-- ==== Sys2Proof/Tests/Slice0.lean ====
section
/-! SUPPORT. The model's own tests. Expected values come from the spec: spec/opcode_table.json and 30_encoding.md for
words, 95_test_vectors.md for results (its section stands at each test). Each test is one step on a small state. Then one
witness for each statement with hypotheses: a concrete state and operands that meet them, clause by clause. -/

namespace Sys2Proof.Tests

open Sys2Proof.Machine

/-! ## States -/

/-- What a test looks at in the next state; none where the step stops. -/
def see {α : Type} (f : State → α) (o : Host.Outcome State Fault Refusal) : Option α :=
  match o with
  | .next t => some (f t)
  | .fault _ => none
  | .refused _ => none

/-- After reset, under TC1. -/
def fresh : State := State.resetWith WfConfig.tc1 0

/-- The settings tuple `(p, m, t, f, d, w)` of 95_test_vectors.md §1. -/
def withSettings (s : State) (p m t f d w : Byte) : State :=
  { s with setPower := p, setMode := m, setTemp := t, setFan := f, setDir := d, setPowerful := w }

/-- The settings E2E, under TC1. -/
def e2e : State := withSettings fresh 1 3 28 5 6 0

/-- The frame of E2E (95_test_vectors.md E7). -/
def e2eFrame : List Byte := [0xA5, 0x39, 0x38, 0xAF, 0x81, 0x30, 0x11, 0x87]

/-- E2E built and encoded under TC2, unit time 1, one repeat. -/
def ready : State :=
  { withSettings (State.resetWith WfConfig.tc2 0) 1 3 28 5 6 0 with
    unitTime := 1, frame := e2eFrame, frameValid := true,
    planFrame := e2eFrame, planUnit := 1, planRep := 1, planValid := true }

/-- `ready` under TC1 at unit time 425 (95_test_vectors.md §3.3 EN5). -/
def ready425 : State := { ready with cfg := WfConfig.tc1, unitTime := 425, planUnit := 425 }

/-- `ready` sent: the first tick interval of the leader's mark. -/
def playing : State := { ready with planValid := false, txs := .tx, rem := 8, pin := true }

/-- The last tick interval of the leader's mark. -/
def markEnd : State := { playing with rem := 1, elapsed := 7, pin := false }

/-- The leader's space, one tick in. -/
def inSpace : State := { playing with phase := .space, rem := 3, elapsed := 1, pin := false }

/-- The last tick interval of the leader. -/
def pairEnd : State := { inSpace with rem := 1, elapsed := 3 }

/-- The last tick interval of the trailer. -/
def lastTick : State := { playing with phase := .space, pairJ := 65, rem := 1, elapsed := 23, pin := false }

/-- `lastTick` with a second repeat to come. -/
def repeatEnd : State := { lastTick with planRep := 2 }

* * *

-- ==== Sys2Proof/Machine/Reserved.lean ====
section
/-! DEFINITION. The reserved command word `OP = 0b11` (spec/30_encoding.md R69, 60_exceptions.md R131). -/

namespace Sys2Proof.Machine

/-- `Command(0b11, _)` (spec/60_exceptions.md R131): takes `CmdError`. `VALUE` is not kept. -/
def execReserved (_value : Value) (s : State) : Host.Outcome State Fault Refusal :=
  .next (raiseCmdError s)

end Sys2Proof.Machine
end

==

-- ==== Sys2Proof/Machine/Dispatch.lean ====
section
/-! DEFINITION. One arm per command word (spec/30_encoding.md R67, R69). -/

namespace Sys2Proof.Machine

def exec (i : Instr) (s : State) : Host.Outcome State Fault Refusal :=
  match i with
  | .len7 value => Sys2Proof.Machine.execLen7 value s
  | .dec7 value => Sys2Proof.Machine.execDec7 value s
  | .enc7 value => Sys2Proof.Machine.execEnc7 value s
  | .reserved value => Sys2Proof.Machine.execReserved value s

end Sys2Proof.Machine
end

> **Task instructions**
Go through the listing above and copy each line where the string "lean" appears.

> **Task answer**
-- ==== Sys2Proof/Tests/Slice0.lean ====
-- ==== Sys2Proof/Machine/Reserved.lean ====
-- ==== Sys2Proof/Machine/Dispatch.lean ====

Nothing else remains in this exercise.